Our genomic survey of SARS-CoV-2 positive samples sequenced by the Fiocruz COVID-19 Genomic Surveillance Network between 12th March 2020 and 31st March 2021 identified 44 sequences (EPI_ISL_2038926 to EPI_ISL_2038968, EPI_ISL_2102018 and EPI_ISL_2102063, Supplementary Table 1.pdf (586.3 KB)) with several overlapping mutations with the lineage P.1. The SARS-CoV-2 genomes were recovered using Illumina sequencing protocols as previously described [4, 5]. The FASTQ reads obtained were imported into the CLC Genomics Workbench version 20.0.4 (Qiagen A/S, Denmark), trimmed, and mapped against the reference sequence EPI_ISL_402124 available in EpiCoV database in the GISAID (https://www.gisaid.org/ 4). The alignment was refined using the InDels and Structural Variants module. This study was approved by the FIOCRUZ-IOC (68118417.6.0000.5248 and CAAE 32333120.4.0000.5190) and the Amazonas State University Ethics Committee (CAAE: 25430719.6.0000.5016) and the Brazilian Ministry of the Environment (MMA) A1767C3.

SARS-CoV-2 P.1-related sequences here obtained were aligned with high quality (<5% of N) and complete (>29 kb) sequences that were available in EpiCoV database in the GISAID (https://www.gisaid.org/) on March 31st, 2021 and belongs to three different clades: 1) B.1.1.28 sequences from Amazonas state, 2) P.1 sequences, and 3) previously described P.1-like sequences [1, 3]. This dataset was then aligned using MAFFT v7.475 [6] and subjected to maximum likelihood (ML) phylogenetic analysis using IQ-TREE v2.1.2 [7] under the GTR+F+R4 nucleotide substitution model, as selected by the ModelFinder application [8]. Branch support was assessed by the approximate likelihood-ratio test based on the Shimodaira–Hasegawa procedure (SHaLRT) with 1000 replicates. The sequence of ancestral nodes was reconstructed using Time-tree [9] and their mutational profile investigated using the Nextclade tool (https://clades.nextstrain.org). The temporal signal was assessed by the regression analysis of the root-to-tip genetic distance against sampling dates using the program TempEst [10].

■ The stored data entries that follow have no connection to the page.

/-! ## `State.setSeg` -/

@[simp] theorem State.setSeg_ax (s : State) (r : Sreg) (v : SegReg) : (s.setSeg r v).ax = s.ax := by cases r <;> rfl
@[simp] theorem State.setSeg_cx (s : State) (r : Sreg) (v : SegReg) : (s.setSeg r v).cx = s.cx := by cases r <;> rfl
@[simp] theorem State.setSeg_dx (s : State) (r : Sreg) (v : SegReg) : (s.setSeg r v).dx = s.dx := by cases r <;> rfl
@[simp] theorem State.setSeg_bx (s : State) (r : Sreg) (v : SegReg) : (s.setSeg r v).bx = s.bx := by cases r <;> rfl
@[simp] theorem State.setSeg_sp (s : State) (r : Sreg) (v : SegReg) : (s.setSeg r v).sp = s.sp := by cases r <;> rfl
@[simp] theorem State.setSeg_bp (s : State) (r : Sreg) (v : SegReg) : (s.setSeg r v).bp = s.bp := by cases r <;> rfl
@[simp] theorem State.setSeg_si (s : State) (r : Sreg) (v : SegReg) : (s.setSeg r v).si = s.si := by cases r <;> rfl
@[simp] theorem State.setSeg_di (s : State) (r : Sreg) (v : SegReg) : (s.setSeg r v).di = s.di := by cases r <;> rfl
@[simp] theorem State.setSeg_ip (s : State) (r : Sreg) (v : SegReg) : (s.setSeg r v).ip = s.ip := by cases r <;> rfl
@[simp] theorem State.setSeg_ipCarry (s : State) (r : Sreg) (v : SegReg) : (s.setSeg r v).ipCarry = s.ipCarry := by cases r <;> rfl
@[simp] theorem State.setSeg_flags (s : State) (r : Sreg) (v : SegReg) : (s.setSeg r v).flags = s.flags := by cases r <;> rfl
@[simp] theorem State.setSeg_msw (s : State) (r : Sreg) (v : SegReg) : (s.setSeg r v).msw = s.msw := by cases r <;> rfl
@[simp] theorem State.setSeg_gdtr (s : State) (r : Sreg) (v : SegReg) : (s.setSeg r v).gdtr = s.gdtr := by cases r <;> rfl
@[simp] theorem State.setSeg_idtr (s : State) (r : Sreg) (v : SegReg) : (s.setSeg r v).idtr = s.idtr := by cases r <;> rfl
@[simp] theorem State.setSeg_ldtr (s : State) (r : Sreg) (v : SegReg) : (s.setSeg r v).ldtr = s.ldtr := by cases r <;> rfl
@[simp] theorem State.setSeg_tr (s : State) (r : Sreg) (v : SegReg) : (s.setSeg r v).tr = s.tr := by cases r <;> rfl
@[simp] theorem State.setSeg_npx (s : State) (r : Sreg) (v : SegReg) : (s.setSeg r v).npx = s.npx := by cases r <;> rfl
@[simp] theorem State.setSeg_npxPresent (s : State) (r : Sreg) (v : SegReg) : (s.setSeg r v).npxPresent = s.npxPresent := by cases r <;> rfl
@[simp] theorem State.setSeg_mem (s : State) (r : Sreg) (v : SegReg) : (s.setSeg r v).mem = s.mem := by cases r <;> rfl
@[simp] theorem State.setSeg_platform (s : State) (r : Sreg) (v : SegReg) : (s.setSeg r v).platform = s.platform := by cases r <;> rfl
@[simp] theorem State.setSeg_run (s : State) (r : Sreg) (v : SegReg) : (s.setSeg r v).run = s.run := by cases r <;> rfl
@[simp] theorem State.setSeg_inhibitAll (s : State) (r : Sreg) (v : SegReg) : (s.setSeg r v).inhibitAll = s.inhibitAll := by cases r <;> rfl
@[simp] theorem State.setSeg_inhibitIntr (s : State) (r : Sreg) (v : SegReg) : (s.setSeg r v).inhibitIntr = s.inhibitIntr := by cases r <;> rfl
@[simp] theorem State.setSeg_nmiPending (s : State) (r : Sreg) (v : SegReg) : (s.setSeg r v).nmiPending = s.nmiPending := by cases r <;> rfl
@[simp] theorem State.setSeg_nmiInService (s : State) (r : Sreg) (v : SegReg) : (s.setSeg r v).nmiInService = s.nmiInService := by cases r <;> rfl
@[simp] theorem State.setSeg_mpPending (s : State) (r : Sreg) (v : SegReg) : (s.setSeg r v).mpPending = s.mpPending := by cases r <;> rfl
@[simp] theorem State.setSeg_stepPending (s : State) (r : Sreg) (v : SegReg) : (s.setSeg r v).stepPending = s.stepPending := by cases r <;> rfl
@[simp] theorem State.setSeg_tfAtStart (s : State) (r : Sreg) (v : SegReg) : (s.setSeg r v).tfAtStart = s.tfAtStart := by cases r <;> rfl
@[simp] theorem State.setSeg_istart (s : State) (r : Sreg) (v : SegReg) : (s.setSeg r v).istart = s.istart := by cases r <;> rfl
@[simp] theorem State.setSeg_pfx (s : State) (r : Sreg) (v : SegReg) : (s.setSeg r v).pfx = s.pfx := by cases r <;> rfl
@[simp] theorem State.setSeg_held (s : State) (r : Sreg) (v : SegReg) : (s.setSeg r v).held = s.held := by cases r <;> rfl
@[simp] theorem State.setSeg_stale (s : State) (r : Sreg) (v : SegReg) : (s.setSeg r v).stale = s.stale := by cases r <;> rfl
@[simp] theorem State.setSeg_ioTrace (s : State) (r : Sreg) (v : SegReg) : (s.setSeg r v).ioTrace = s.ioTrace := by cases r <;> rfl
@[simp] theorem State.setSeg_inputs (s : State) (r : Sreg) (v : SegReg) : (s.setSeg r v).inputs = s.inputs := by cases r <;> rfl
@[simp] theorem State.setSeg_free (s : State) (r : Sreg) (v : SegReg) : (s.setSeg r v).free = s.free := by cases r <;> rfl
@[simp] theorem State.setSeg_clock (s : State) (r : Sreg) (v : SegReg) : (s.setSeg r v).clock = s.clock := by cases r <;> rfl

/-! ## `State.setFlag` -/

@[simp] theorem State.setFlag_ax (s : State) (f : Flag) (b : Bool) : (s.setFlag f b).ax = s.ax := rfl
@[simp] theorem State.setFlag_cx (s : State) (f : Flag) (b : Bool) : (s.setFlag f b).cx = s.cx := rfl
@[simp] theorem State.setFlag_dx (s : State) (f : Flag) (b : Bool) : (s.setFlag f b).dx = s.dx := rfl
@[simp] theorem State.setFlag_bx (s : State) (f : Flag) (b : Bool) : (s.setFlag f b).bx = s.bx := rfl
@[simp] theorem State.setFlag_sp (s : State) (f : Flag) (b : Bool) : (s.setFlag f b).sp = s.sp := rfl
@[simp] theorem State.setFlag_bp (s : State) (f : Flag) (b : Bool) : (s.setFlag f b).bp = s.bp := rfl
@[simp] theorem State.setFlag_si (s : State) (f : Flag) (b : Bool) : (s.setFlag f b).si = s.si := rfl
@[simp] theorem State.setFlag_di (s : State) (f : Flag) (b : Bool) : (s.setFlag f b).di = s.di := rfl
@[simp] theorem State.setFlag_ip (s : State) (f : Flag) (b : Bool) : (s.setFlag f b).ip = s.ip := rfl
@[simp] theorem State.setFlag_ipCarry (s : State) (f : Flag) (b : Bool) : (s.setFlag f b).ipCarry = s.ipCarry := rfl
@[simp] theorem State.setFlag_flags (s : State) (f : Flag) (b : Bool) : (s.setFlag f b).flags = putFlag s.flags f b := rfl
@[simp] theorem State.setFlag_msw (s : State) (f : Flag) (b : Bool) : (s.setFlag f b).msw = s.msw := rfl
@[simp] theorem State.setFlag_es (s : State) (f : Flag) (b : Bool) : (s.setFlag f b).es = s.es := rfl
@[simp] theorem State.setFlag_cs (s : State) (f : Flag) (b : Bool) : (s.setFlag f b).cs = s.cs := rfl
@[simp] theorem State.setFlag_ss (s : State) (f : Flag) (b : Bool) : (s.setFlag f b).ss = s.ss := rfl
@[simp] theorem State.setFlag_ds (s : State) (f : Flag) (b : Bool) : (s.setFlag f b).ds = s.ds := rfl
@[simp] theorem State.setFlag_gdtr (s : State) (f : Flag) (b : Bool) : (s.setFlag f b).gdtr = s.gdtr := rfl
@[simp] theorem State.setFlag_idtr (s : State) (f : Flag) (b : Bool) : (s.setFlag f b).idtr = s.idtr := rfl
@[simp] theorem State.setFlag_ldtr (s : State) (f : Flag) (b : Bool) : (s.setFlag f b).ldtr = s.ldtr := rfl
@[simp] theorem State.setFlag_tr (s : State) (f : Flag) (b : Bool) : (s.setFlag f b).tr = s.tr := rfl
@[simp] theorem State.setFlag_npx (s : State) (f : Flag) (b : Bool) : (s.setFlag f b).npx = s.npx := rfl
@[simp] theorem State.setFlag_npxPresent (s : State) (f : Flag) (b : Bool) : (s.setFlag f b).npxPresent = s.npxPresent := rfl
@[simp] theorem State.setFlag_mem (s : State) (f : Flag) (b : Bool) : (s.setFlag f b).mem = s.mem := rfl
@[simp] theorem State.setFlag_platform (s : State) (f : Flag) (b : Bool) : (s.setFlag f b).platform = s.platform := rfl
@[simp] theorem State.setFlag_run (s : State) (f : Flag) (b : Bool) : (s.setFlag f b).run = s.run := rfl
@[simp] theorem State.setFlag_inhibitAll (s : State) (f : Flag) (b : Bool) : (s.setFlag f b).inhibitAll = s.inhibitAll := rfl
@[simp] theorem State.setFlag_inhibitIntr (s : State) (f : Flag) (b : Bool) : (s.setFlag f b).inhibitIntr = s.inhibitIntr := rfl
@[simp] theorem State.setFlag_nmiPending (s : State) (f : Flag) (b : Bool) : (s.setFlag f b).nmiPending = s.nmiPending := rfl
@[simp] theorem State.setFlag_nmiInService (s : State) (f : Flag) (b : Bool) : (s.setFlag f b).nmiInService = s.nmiInService := rfl
@[simp] theorem State.setFlag_mpPending (s : State) (f : Flag) (b : Bool) : (s.setFlag f b).mpPending = s.mpPending := rfl
@[simp] theorem State.setFlag_stepPending (s : State) (f : Flag) (b : Bool) : (s.setFlag f b).stepPending = s.stepPending := rfl
@[simp] theorem State.setFlag_tfAtStart (s : State) (f : Flag) (b : Bool) : (s.setFlag f b).tfAtStart = s.tfAtStart := rfl
@[simp] theorem State.setFlag_istart (s : State) (f : Flag) (b : Bool) : (s.setFlag f b).istart = s.istart := rfl
@[simp] theorem State.setFlag_pfx (s : State) (f : Flag) (b : Bool) : (s.setFlag f b).pfx = s.pfx := rfl
@[simp] theorem State.setFlag_held (s : State) (f : Flag) (b : Bool) : (s.setFlag f b).held = s.held := rfl
@[simp] theorem State.setFlag_stale (s : State) (f : Flag) (b : Bool) : (s.setFlag f b).stale = s.stale := rfl
@[simp] theorem State.setFlag_ioTrace (s : State) (f : Flag) (b : Bool) : (s.setFlag f b).ioTrace = s.ioTrace := rfl
@[simp] theorem State.setFlag_inputs (s : State) (f : Flag) (b : Bool) : (s.setFlag f b).inputs = s.inputs := rfl
@[simp] theorem State.setFlag_free (s : State) (f : Flag) (b : Bool) : (s.setFlag f b).free = s.free := rfl
@[simp] theorem State.setFlag_clock (s : State) (f : Flag) (b : Bool) : (s.setFlag f b).clock = s.clock := rfl

/-! ## `State.jumpTo` -/

@[simp] theorem State.jumpTo_ax (s : State) (off : Word) : (s.jumpTo off).ax = s.ax := rfl
@[simp] theorem State.jumpTo_cx (s : State) (off : Word) : (s.jumpTo off).cx = s.cx := rfl
@[simp] theorem State.jumpTo_dx (s : State) (off : Word) : (s.jumpTo off).dx = s.dx := rfl
@[simp] theorem State.jumpTo_bx (s : State) (off : Word) : (s.jumpTo off).bx = s.bx := rfl
@[simp] theorem State.jumpTo_sp (s : State) (off : Word) : (s.jumpTo off).sp = s.sp := rfl
@[simp] theorem State.jumpTo_bp (s : State) (off : Word) : (s.jumpTo off).bp = s.bp := rfl
@[simp] theorem State.jumpTo_si (s : State) (off : Word) : (s.jumpTo off).si = s.si := rfl
@[simp] theorem State.jumpTo_di (s : State) (off : Word) : (s.jumpTo off).di = s.di := rfl
@[simp] theorem State.jumpTo_ip (s : State) (off : Word) : (s.jumpTo off).ip = off := rfl
@[simp] theorem State.jumpTo_ipCarry (s : State) (off : Word) : (s.jumpTo off).ipCarry = false := rfl
@[simp] theorem State.jumpTo_flags (s : State) (off : Word) : (s.jumpTo off).flags = s.flags := rfl
@[simp] theorem State.jumpTo_msw (s : State) (off : Word) : (s.jumpTo off).msw = s.msw := rfl
@[simp] theorem State.jumpTo_es (s : State) (off : Word) : (s.jumpTo off).es = s.es := rfl
@[simp] theorem State.jumpTo_cs (s : State) (off : Word) : (s.jumpTo off).cs = s.cs := rfl
@[simp] theorem State.jumpTo_ss (s : State) (off : Word) : (s.jumpTo off).ss = s.ss := rfl
@[simp] theorem State.jumpTo_ds (s : State) (off : Word) : (s.jumpTo off).ds = s.ds := rfl
@[simp] theorem State.jumpTo_gdtr (s : State) (off : Word) : (s.jumpTo off).gdtr = s.gdtr := rfl
@[simp] theorem State.jumpTo_idtr (s : State) (off : Word) : (s.jumpTo off).idtr = s.idtr := rfl
@[simp] theorem State.jumpTo_ldtr (s : State) (off : Word) : (s.jumpTo off).ldtr = s.ldtr := rfl
@[simp] theorem State.jumpTo_tr (s : State) (off : Word) : (s.jumpTo off).tr = s.tr := rfl
@[simp] theorem State.jumpTo_npx (s : State) (off : Word) : (s.jumpTo off).npx = s.npx := rfl
@[simp] theorem State.jumpTo_npxPresent (s : State) (off : Word) : (s.jumpTo off).npxPresent = s.npxPresent := rfl
@[simp] theorem State.jumpTo_mem (s : State) (off : Word) : (s.jumpTo off).mem = s.mem := rfl
@[simp] theorem State.jumpTo_platform (s : State) (off : Word) : (s.jumpTo off).platform = s.platform := rfl
@[simp] theorem State.jumpTo_run (s : State) (off : Word) : (s.jumpTo off).run = s.run := rfl
@[simp] theorem State.jumpTo_inhibitAll (s : State) (off : Word) : (s.jumpTo off).inhibitAll = s.inhibitAll := rfl
@[simp] theorem State.jumpTo_inhibitIntr (s : State) (off : Word) : (s.jumpTo off).inhibitIntr = s.inhibitIntr := rfl
@[simp] theorem State.jumpTo_nmiPending (s : State) (off : Word) : (s.jumpTo off).nmiPending = s.nmiPending := rfl
@[simp] theorem State.jumpTo_nmiInService (s : State) (off : Word) : (s.jumpTo off).nmiInService = s.nmiInService := rfl
@[simp] theorem State.jumpTo_mpPending (s : State) (off : Word) : (s.jumpTo off).mpPending = s.mpPending := rfl
@[simp] theorem State.jumpTo_stepPending (s : State) (off : Word) : (s.jumpTo off).stepPending = s.stepPending := rfl
@[simp] theorem State.jumpTo_tfAtStart (s : State) (off : Word) : (s.jumpTo off).tfAtStart = s.tfAtStart := rfl
@[simp] theorem State.jumpTo_istart (s : State) (off : Word) : (s.jumpTo off).istart = s.istart := rfl
@[simp] theorem State.jumpTo_pfx (s : State) (off : Word) : (s.jumpTo off).pfx = s.pfx := rfl
@[simp] theorem State.jumpTo_held (s : State) (off : Word) : (s.jumpTo off).held = s.held := rfl
@[simp] theorem State.jumpTo_stale (s : State) (off : Word) : (s.jumpTo off).stale = [] := rfl
@[simp] theorem State.jumpTo_ioTrace (s : State) (off : Word) : (s.jumpTo off).ioTrace = s.ioTrace := rfl
@[simp] theorem State.jumpTo_inputs (s : State) (off : Word) : (s.jumpTo off).inputs = s.inputs := rfl
@[simp] theorem State.jumpTo_free (s : State) (off : Word) : (s.jumpTo off).free = s.free := rfl
@[simp] theorem State.jumpTo_clock (s : State) (off : Word) : (s.jumpTo off).clock = s.clock := rfl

A time-scaled phylogenetic tree of the B.1.1.28 Amazonian diversity plus a subsampling of P.1 genomes and P.1-related sequences was reconstructed using the Bayesian Markov Chain Monte Carlo (MCMC) approach implemented in BEAST 1.10.4 [11]. A Bayesian tree was reconstructed using the GTR+F+G4 nucleotide substitution model, the Bayesian skyline (BSKL) coalescent model [12], and both strict and random local molecular clock models [13] with a uniform substitution rate prior (8 x 10–4 – 10 x 10–4 substitutions/site/year). Ancestral sampling locations were inferred using a reversible discrete phylogeographic model [14] where transitions between Brazilian states were estimated in a continuous-time Markov chain (CTMC) rate reference prior. Convergence (effective sample size > 200) in parameter estimates was assessed using TRACER v1.7 [15]. The maximum clade credibility (MCC) tree was summarized with TreeAnnotator v1.10.4. ML and MCC trees were visualized using FigTree v1.4.4 (FigTree).

3. Results and Discussion

Mutation profile analysis of SARS-CoV-2 positive samples detected at different Brazilian states between 12th March 2020 and 31st March 2021 revealed 44 sequences ( Supplementary Table 1.pdf (586.3 KB)) that harbor 15 out of 22 P.1 lineage-defining mutations, including the three mutations of concern at the receptor-binding domain (RBD) of the S protein (K417T, E484K and N501Y), deletion in the NSP6 (S106del, G107del, F108del) and the four-nucleotide insertion at ORF8/N intergenic region (ins28263). These P.1-related sequences, here designated as P.1-like-II, lack some of the P.1 lineage-defining mutations at ORF1ab (C2749T, C12778T and C13860T), NSP13 (E341D), S (T20N) and NS8 (E92K) and further displayed six unique substitutions at ORF1ab (C8905T, C16954T, and A20931G), NSP4 (D217H), E/M intergenic region (A26492T) and N (P383L). The P.1-like-II sequences also share nine P.1 lineage-defining mutations with the previously characterized P.1-like clade (now designated as P.1-like-I).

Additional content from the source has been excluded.